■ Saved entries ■
-- ==== Sys2Proof/Machine/Memory.lean ====
section
/-! DEFINITION. The memory system: memory arrays, home slices (R54 to R61, R108, R109), the first-level cache (R42 to R46),
memory ports (R13), store buffers (R296), and the accesses of loads and atomics (R295, R298, R299, R301). -/

namespace Sys2Proof.Machine

/-! ### Sectors and homes -/

/-- The first byte of the sector of an aperture offset; capacity sectors count from the first byte of their buffer (R108). -/
def sectorBase (ap : Ap) (off : Nat) : Nat :=
  match ap with
  | .cap => off / 2 ^ 39 * 2 ^ 39 + off % 2 ^ 39 / 48 * 48
  | _ => off / 48 * 48

/-- A write to a capacity buffer, which the buffer must accept (R109). -/
def Req.toBuffer (r : Req) : Bool :=
  match r.ap, r.kind with
  | .cap, .write _ => true
  | _, _ => false

/-- Address of a sector within the memory of its home: die-local, or within its buffer. -/
structure Home where
  die : Nat
  slice : Nat
  cap : Bool
  buf : Nat
  addr : Nat
deriving DecidableEq, Repr

def Home.line (h : Home) : Nat := h.addr / 192
def Home.set (h : Home) : Nat := h.line / 16 % 5461
def Home.sector (h : Home) : Nat := h.addr % 192 / 48

/-- The die of a capacity buffer's link (R107). -/
def bufDie (b : Nat) : Nat := 2 * b + b / 4 % 2

namespace State

/-- The home of an offset of the HBM or the capacity aperture (R59, R60, R108). -/
def homeOf (s : State) (ap : Ap) (off : Nat) : Home :=
  match ap with
  | .cap =>
    let b := off / 2 ^ 39
    { die := bufDie b, slice := nibbles 8 (off % 2 ^ 39 / 192), cap := true, buf := b, addr := off % 2 ^ 39 }
  | _ =>
    let (d, l) := s.hbmHome off
    { die := d, slice := nibbles 7 (l / 192), cap := false, buf := 0, addr := l }

/-- The buffer is offline (R110, R111). -/
def offline (s : State) (b : Nat) : Bool := s.field (capLinkOff b) 30 30 = 1

/-- The link of a buffer is down and retrains: requests wait (R110). -/
def capDown (s : State) (b : Nat) : Bool := s.field (capLinkOff b) 31 30 = 0

/-! ### The arrays behind the slices -/

/-- Bytes of memory at a home address, with their poison (R112). -/
def rawRead (s : State) (h : Home) (n : Nat) : List Byte × List Bool :=
  if h.cap then
    let a := h.buf * 2 ^ 39 + h.addr
    (Mem.read (n := 8) s.cap a n, (List.range n).map fun i => s.offline h.buf || s.capPoison.contains (a + i))
  else
    let a := h.die * gib 24 + h.addr
    (Mem.read (n := 8) s.hbm a n, (List.range n).map fun i => s.hbmPoison.contains (a + i))

/-- Write one byte of memory with its poison. -/
def rawPut (s : State) (h : Home) (i : Nat) (b : Byte) (bad : Bool) : State :=
  if h.cap then
    let a := h.buf * 2 ^ 39 + h.addr + i
    { s with cap := Mem.set (n := 8) s.cap a b, capPoison := if bad then a :: s.capPoison.erase a else s.capPoison.erase a }
  else
    let a := h.die * gib 24 + h.addr + i
    { s with hbm := Mem.set (n := 8) s.hbm a b, hbmPoison := if bad then a :: s.hbmPoison.erase a else s.hbmPoison.erase a }

def slice (s : State) (d sl : Nat) : Slice := ((s.die d).slices.look sl).getD {}
def setSlice (s : State) (d sl : Nat) (x : Slice) : State := s.modDie d fun y => { y with slices := y.slices.put sl x }

end State

/-! ### Lines of a slice (R55, R56) -/

def Slice.find (x : Slice) (h : Home) : Option SLine :=
  x.lines.find? fun l => l.cap == h.cap && l.buf == h.buf && l.line == h.line

/-- Requests that stand in the miss entries of a slice (R57). -/
def Slice.missUse (x : Slice) : Nat := x.misses.foldl (fun a p => a + p.2.length) 0

def emptySectors : List Sector := List.replicate 4 {}

/-- A sector of a line as it stands. -/
def Slice.sectorAt (x : Slice) (h : Home) : Sector := ((x.find h).map fun l => l.sectors.getD h.sector {}).getD {}

def Sector.full (q : Sector) : Bool :=
  match q.state with
  | .clean | .dirty => true
  | .invalid | .partly => false

namespace State

/-- Write back what an evicted line holds: the bytes kept by Partial and Dirty sectors (R56). -/
def writeBack (s : State) (d : Nat) (l : SLine) : State :=
  (l.sectors.zipIdx).foldl (fun s (q, j) =>
    match q.state with
    | .invalid | .clean => s
    | .partly | .dirty =>
      let h : Home := { die := d, slice := 0, cap := l.cap, buf := l.buf, addr := l.line * 192 + 48 * j }
      (List.range 48).foldl (fun s i =>
        if q.mask.getD i (q.state == .dirty) then s.rawPut h i (q.data.getD i 0) (q.poison.getD i false) else s) s) s

/-- A sector that is read: its line's way is touched (R55). -/
def touchLine (s : State) (h : Home) : State :=
  let x := s.slice h.die h.slice
  match x.find h with
  | none => s
  | some l => s.setSlice h.die h.slice { x with plru := x.plru.put h.set (plruTouch ((x.plru.look h.set).getD 0) l.way) }

/-- Put a sector into its line, allocating the line in the lowest invalid way or in the way of the pseudo-LRU victim (R55). -/
def putSector (s : State) (h : Home) (q : Sector) : State :=
  let x := s.slice h.die h.slice
  let (s, x, way) : State × Slice × Nat := match x.find h with
    | some l => (s, x, l.way)
    | none =>
      let tree := (x.plru.look h.set).getD 0
      let here := x.lines.filter fun (l : SLine) => l.set == h.set
      let way := (firstFree 16 fun w => here.any fun (l : SLine) => l.way == w).getD (plruVictim tree)
      let s := match here.find? fun (l : SLine) => l.way == way with
        | some old => s.writeBack h.die old
        | none => s
      (s, { x with lines := { set := h.set, way, cap := h.cap, buf := h.buf, line := h.line, sectors := emptySectors } ::
              x.lines.filter fun (l : SLine) => !(l.set == h.set && l.way == way) }, way)
  s.setSlice h.die h.slice { x with
    lines := x.lines.map fun l =>
      if l.cap = h.cap ∧ l.buf = h.buf ∧ l.line = h.line then { l with sectors := l.sectors.set h.sector q } else l
    plru := x.plru.put h.set (plruTouch ((x.plru.look h.set).getD 0) way) }

/-- Memory data fills a sector, but an offline buffer gives none (R112): Clean, or Dirty when it merges under the bytes a Partial sector kept (R56). -/
def fillSector (s : State) (h : Home) : State :=
  let h0 := { h with addr := h.addr / 48 * 48 }
  let q := (s.slice h.die h.slice).sectorAt h
  if q.full || (h.cap && s.offline h.buf) then s
  else
    let (data, bad) := s.rawRead h0 48
    let keep := fun i => q.state == .partly && q.mask.getD i false
    s.putSector h
      { state := if q.state = .partly then .dirty else .clean
        mask := []
        data := (List.range 48).map fun i => if keep i then q.data.getD i 0 else data.getD i 0
        poison := (List.range 48).map fun i => if keep i then q.poison.getD i false else bad.getD i false }

/-- A write of some bytes of a sector, offsets within it (R56). A capacity line's write has also gone to the buffer, and
leaves the sector Invalid or Clean (R109). -/
def mergeSector (s : State) (h : Home) (bs : List (Nat × Byte)) (bad : Bool := false) : State :=
  let q := (s.slice h.die h.slice).sectorAt h
  let get := fun (i : Nat) => (bs.find? fun b => b.1 = i).map (·.2)
  let data := (List.range 48).map fun i => (get i).getD (q.data.getD i 0)
  let poison := (List.range 48).map fun i => if (get i).isSome then bad else q.poison.getD i false
  let h0 := { h with addr := h.addr / 48 * 48 }
  if h.cap then
    let s := bs.foldl (fun s b => s.rawPut h0 b.1 b.2 bad) s
    match q.state with
    | .invalid => s
    | st => s.putSector h { q with state := st, data, poison }
  else
    match q.state with
    | .clean | .dirty => s.putSector h { state := .dirty, data, poison }
    | .invalid | .partly =>
      s.putSector h { state := .partly, data, poison, mask := (List.range 48).map fun i => q.mask.getD i false || (get i).isSome }
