/-! ### The receive side -/

/-- REFLECTED_COPY_ARRIVAL (R128, R129, R132): applied in sequence at its home slice, or discarded. -/
def execReflectedCopyArrival (x : Copy) (s : State) : Host.Outcome State Fault Refusal :=
  match s.rxPaths.find? fun p => p.src == x.srcDev && p.entry == x.entry && p.rx == x.rx && p.epoch == x.epoch with
  | none => .next s
  | some p =>
    let q0 := s.ctlQ (State.rxOff x.rx 0)
    let pages := s.field (State.rxOff x.rx 1) 28 0
    let extent := x.mask.foldl (fun a i => max a (x.offset + i + 1)) x.offset
    let home := s.agentCore (s.hbmHome (qf q0 40 12 * 4096 + x.offset)).1
    let put := fun (s : State) (p' : RxPath) => { s with rxPaths := s.rxPaths.map fun y => if y = p then p' else y }
    -- the numbers wrap: how far the copy lies ahead
    let ahead := (x.seq + 2 ^ 32 - p.expect) % 2 ^ 32
    if ¬ p.broken ∧ 0 < ahead ∧ ahead < 2 ^ 31 then .next (s.post (.reflectedCopyArrival x))
    else if ¬ p.broken ∧ 2 ^ 31 ≤ ahead then .next s
    else if p.broken ∨ qf q0 63 63 = 0 ∨ pages * 4096 < extent ∨ x.poisonHdr then
      let s := (put s { p with broken := true }).bumpField (State.rxOff x.rx 1) 42 35
      .next (if x.srcDev = s.device then s.send home (s.agentCore (x.entry % s.product.dies)) 5 1 (.copyAcknowledge x.entry p.k (2 ^ 32 + x.seq))
        else s.sendFar home x.srcDev (.nack x.srcDev x.entry p.k x.seq))
    else
      let base := qf q0 40 12 * 4096 + x.offset
      let s := x.mask.foldl (fun (s : State) i => s.homeWrite .hbm (base + i) [x.data.getD i 0] x.poisonData)
        (put s { p with expect := (x.seq + 1) % 2 ^ 32 })
      .next (if x.srcDev = s.device then s.send home (s.agentCore (x.entry % s.product.dies)) 5 1 (.copyAcknowledge x.entry p.k x.seq)
        else s.sendFar home x.srcDev (.ack x.srcDev x.entry p.k x.seq))

/-! ### Fences -/

/-- A fence covers a reflected store (R131); all that its group made on another core precedes it (R149). -/
def RFence.covers (f : RFence) (core uid id : Nat) (cl : Client) : Bool :=
  (uid == f.uid && core != f.core) || ((f.scope ≠ .grp || uid == f.uid) &&
  f.marks.any fun (c, sb, rs) => c == core && (match cl with
    | .store _ key _ => decide (key < sb)
    | _ => decide (id < rs)))

namespace State

/-- Every covered reflected store has reached its window unit and is applied or discarded on every path (R131). -/
def fenceClear (s : State) (f : RFence) : Bool :=
  f.markers.isEmpty &&
  f.marks.all (fun (c, sb, _) => !(s.core c).sbuf.any fun (key, e) =>
    decide (key < sb) && (f.scope ≠ .grp || e.uid == f.uid) && (e.ticket.isSome || e.bytes.any fun b => !b.sent)) &&
  !s.rstores.any (fun r => f.covers r.core r.uid r.id r.client) &&
  !s.sequenced.any fun q => f.covers q.core q.uid q.id q.client && q.paths.any fun p => p.2.2 == 0

/-- The first covered store that was discarded on a path (R131). -/
def fenceBad (s : State) (f : RFence) : Option (Nat × Nat × Nat) :=
  (s.sequenced.find? fun q => q.bad.isSome && f.covers q.core q.uid q.id q.client).bind (·.bad)

/-- The marks of a fence at a core now. -/
def markAt (s : State) (c : Nat) : Nat × Nat × Nat := (c, (s.core c).nextSb, s.nextRstore)

/-- Open a fence; its marker travels to every other core of the extent of its scope (R131). -/
def openFence (s : State) (f : RFence) : State :=
  let others := match f.scope with
    | .grp | .core => []
    | .die => (s.dieCores (s.dieOf f.core)).filter (· ≠ f.core)
    | .pkg | .sys => s.present.filter (· ≠ f.core)
  ({ s with fences := s.fences.put s.nextFence { f with markers := others, marks := [s.markAt f.core] },
            nextFence := s.nextFence + 1 }).posts (others.map fun c => .rfenceMarker s.nextFence c)

/-- A fence that threads of the bundle x stand at. -/
def standsAt (x : Ctx) (f : RFence) : Bool :=
  f.core == x.core && f.gid == x.gid && f.uid == x.g.uid && f.pc == x.pc && f.resume.isNone && (f.lanes &&& x.lanes) != 0

/-- Open a fence for the threads of the bundle that do not stand at one already. -/
def joinFence (s : State) (x : Ctx) (sc : Scope) : State :=
  let rest := s.fences.foldl (fun (m : Word) f => if standsAt x f.2 then m &&& ~~~f.2.lanes else m) x.lanes
  if rest = 0 then s
  else s.openFence { core := x.core, gid := x.gid, uid := x.g.uid, scope := sc, lanes := rest, pc := x.pc, markers := [], marks := [] }

/-- The fences of a bundle are done. -/
def closeFences (s : State) (x : Ctx) : State := { s with fences := s.fences.filter fun f => !standsAt x f.2 }

/-- The store-buffer entries that the bundle's group made before the fences it stands at (R352). -/
def storesBefore (s : State) (x : Ctx) : Bool :=
  (s.core x.core).sbuf.any fun (key, e) => e.uid == x.g.uid &&
    s.fences.any fun f => standsAt x f.2 && f.2.marks.any fun m => decide (key < m.2.1)

/-- The cause 0x10 trap of a discarded path (R131, R339). -/
def pathTrap (b : Nat × Nat × Nat) : Trap := mkTrap 0x10 (2 ^ 31 + b.2.1 * 256 + b.1) b.2.2

/-- The conditions of a fence on the accesses of the bundle's threads (R139, R240). -/
def fenced (s : State) (x : Ctx) (sc : Scope) : Bool := s.released x sc

end State

/-- RFENCE_MARKER (R131): the marker of fence f reaches core c. -/
def execRfenceMarker (f c : Nat) (s : State) : Host.Outcome State Fault Refusal :=
  .next ({ s with fences := s.fences.upd f fun x =>
    if x.markers.contains c then { x with markers := x.markers.erase c, marks := x.marks ++ [s.markAt c] } else x }.wakeFences)

/-- `FENCE` (R139, R240). -/
def execFence (sc : Scope) (s : State) : Host.Outcome State Fault Refusal :=
  run (.fence sc) (fun x s =>
    if ¬ s.fenced x sc then .wait s .drain
    else
      let bad := if sc = .sys then (s.sequenced.find? fun q => q.bad.isSome && State.ofThreads x.g.uid x.lanes q.uid q.lanes).bind (·.bad)
        else none
      let s := s.acquire x.core sc
      .done (match bad with
        | some b => s.pendTrap x.core x.gid x.g.uid x.g.ctx { State.pathTrap b with pc := x.pc, lanes := x.lanes }
        | none => s)) s

/-- `RFENCE` (R131, R337): opened when the bundle first performs it, done when every store it covers is settled. -/
def execRfence (sc : Scope) (s : State) : Host.Outcome State Fault Refusal :=
  run (.rfence sc) (fun x s =>
    let s := s.joinFence x sc
    let open_ := s.fences.filter fun f => State.standsAt x f.2
    if s.fenced x sc && open_.all fun f => s.fenceClear f.2 then
      let bad := open_.findSome? fun f => s.fenceBad f.2
      let s := (s.closeFences x).acquire x.core sc
      .done (match bad with
        | some b => s.pendTrap x.core x.gid x.g.uid x.g.ctx { State.pathTrap b with pc := x.pc, lanes := x.lanes }
        | none => s)
    else .wait s .drain) s

end Sys2Proof.Machine
end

■ ASSIGNMENT ■
The required answer is each line of the data in which the word "sbuf" appears.

■ WRITTEN ANSWER ■
  f.marks.all (fun (c, sb, _) => !(s.core c).sbuf.any fun (key, e) =>
  (s.core x.core).sbuf.any fun (key, e) => e.uid == x.g.uid &&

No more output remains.